1) The areas where policy marginal changes or efforts are potentially supported, including infrastructure and real estate stable demand-related industrial chains (construction, building materials, home appliances, home furnishings, real estate, etc.), potential consumer support areas, brokerages, etc.;

2) Mid-and-downstream consumption that has been adjusted this year, valuation is not high, and mid-to-long-term prospects is still clear, choose stocks from the bottom up, including home appliances, light industrial home furnishings, automobiles and parts, the Internet and media, agriculture, forestry, animal husbandry and fisheries ,food and drink, Medicine, aviation hotels, etc.;

3) The short-term share prices of the manufacturing growth sectors that rose sharply last year may be depressed, including new energy vehicles, new energy and technology hardwaresemiconductorWait, the potential turnaround depends on another change in market style, the potential time point may be at the end of the first quarter and the beginning of the second quarter.

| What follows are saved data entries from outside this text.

theorem execWeighingWindowEnd_keeps {a s : State} {v0 v1 v2 v3 v4 v5} (h : Keeps a s) :
    OutKeeps a (@execWeighingWindowEnd v0 v1 v2 v3 v4 v5 s) := by
  unfold execWeighingWindowEnd
  extract_lets +onlyGivenNames x1
  have h1 : Keeps a x1 := by
    unfold x1
    exact atTime_keeps (by assumption)
  clear_value x1
  extract_lets +onlyGivenNames x2
  clear_value x2
  refine OutKeeps.ite ?_ ?_
  · exact OutKeeps.ok (by assumption)
  · extract_lets +onlyGivenNames x3
    clear_value x3
    extract_lets +onlyGivenNames x4
    clear_value x4
    extract_lets +onlyGivenNames x5
    clear_value x5
    extract_lets +onlyGivenNames x6
    clear_value x6
    extract_lets +onlyGivenNames x7
    clear_value x7
    extract_lets +onlyGivenNames x8
    clear_value x8
    extract_lets +onlyGivenNames x9
    clear_value x9
    extract_lets +onlyGivenNames x10
    clear_value x10
    extract_lets +onlyGivenNames x11
    clear_value x11
    extract_lets +onlyGivenNames x12
    clear_value x12
    extract_lets +onlyGivenNames x13
    clear_value x13
    extract_lets +onlyGivenNames x14
    clear_value x14
    extract_lets +onlyGivenNames x15
    clear_value x15
    extract_lets +onlyGivenNames x16
    have h16 : Keeps a x16 := by
      unfold x16
      exact inc64_keeps (setn_keeps (by assumption))
    clear_value x16
    extract_lets +onlyGivenNames x17
    have h17 : Keeps a x17 := by
      unfold x17
      exact setCell_keeps (by assumption)
    clear_value x17
    exact OutKeeps.ok (setMet_keeps (by assumption))

theorem bindWeighed_keeps {a s : State} {v1 v2} (h : Keeps a s) :
    Keeps a (@State.bindWeighed s v1 v2) := by
  unfold State.bindWeighed
  extract_lets +onlyGivenNames x1
  clear_value x1
  extract_lets +onlyGivenNames x2
  clear_value x2
  extract_lets +onlyGivenNames x3
  have h3 : Keeps a x3 := by
    unfold x3
    exact setMet_keeps (by assumption)
  clear_value x3
  exact bump_keeps (by assumption)

theorem islandFault_keeps {a s : State} {v1} (h : Keeps a s) :
    Keeps a (@State.islandFault s v1) := by
  unfold State.islandFault
  extract_lets +onlyGivenNames x1
  have h1 : Keeps a x1 := by
    unfold x1
    exact setn_keeps (setn_keeps (by assumption))
  clear_value x1
  exact setCell_keeps (setCell_keeps (by assumption))

theorem execModulatorSilent_keeps {a s : State} {v0 v1} (h : Keeps a s) :
    OutKeeps a (@execModulatorSilent v0 v1 s) := by
  unfold execModulatorSilent
  extract_lets +onlyGivenNames x1
  have h1 : Keeps a x1 := by
    unfold x1
    exact atTime_keeps (by assumption)
  clear_value x1
  refine OutKeeps.ok ?_
  refine Keeps.ite ?_ ?_
  · exact islandFault_keeps (by assumption)
  · assumption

The aforementioned three directions may overlap slightly. The first direction is more phased and requires more attention to the pace of policy.

  Recent attention:1) December economic and financial data; 2) specific measures for stabilizing growth policies and whether they can meet or exceed expectations; 3) the progress of local domestic epidemics and overseas variant viruses; 4) the pace of US policy withdrawal and inflation data; 5) overseas supervision Wait.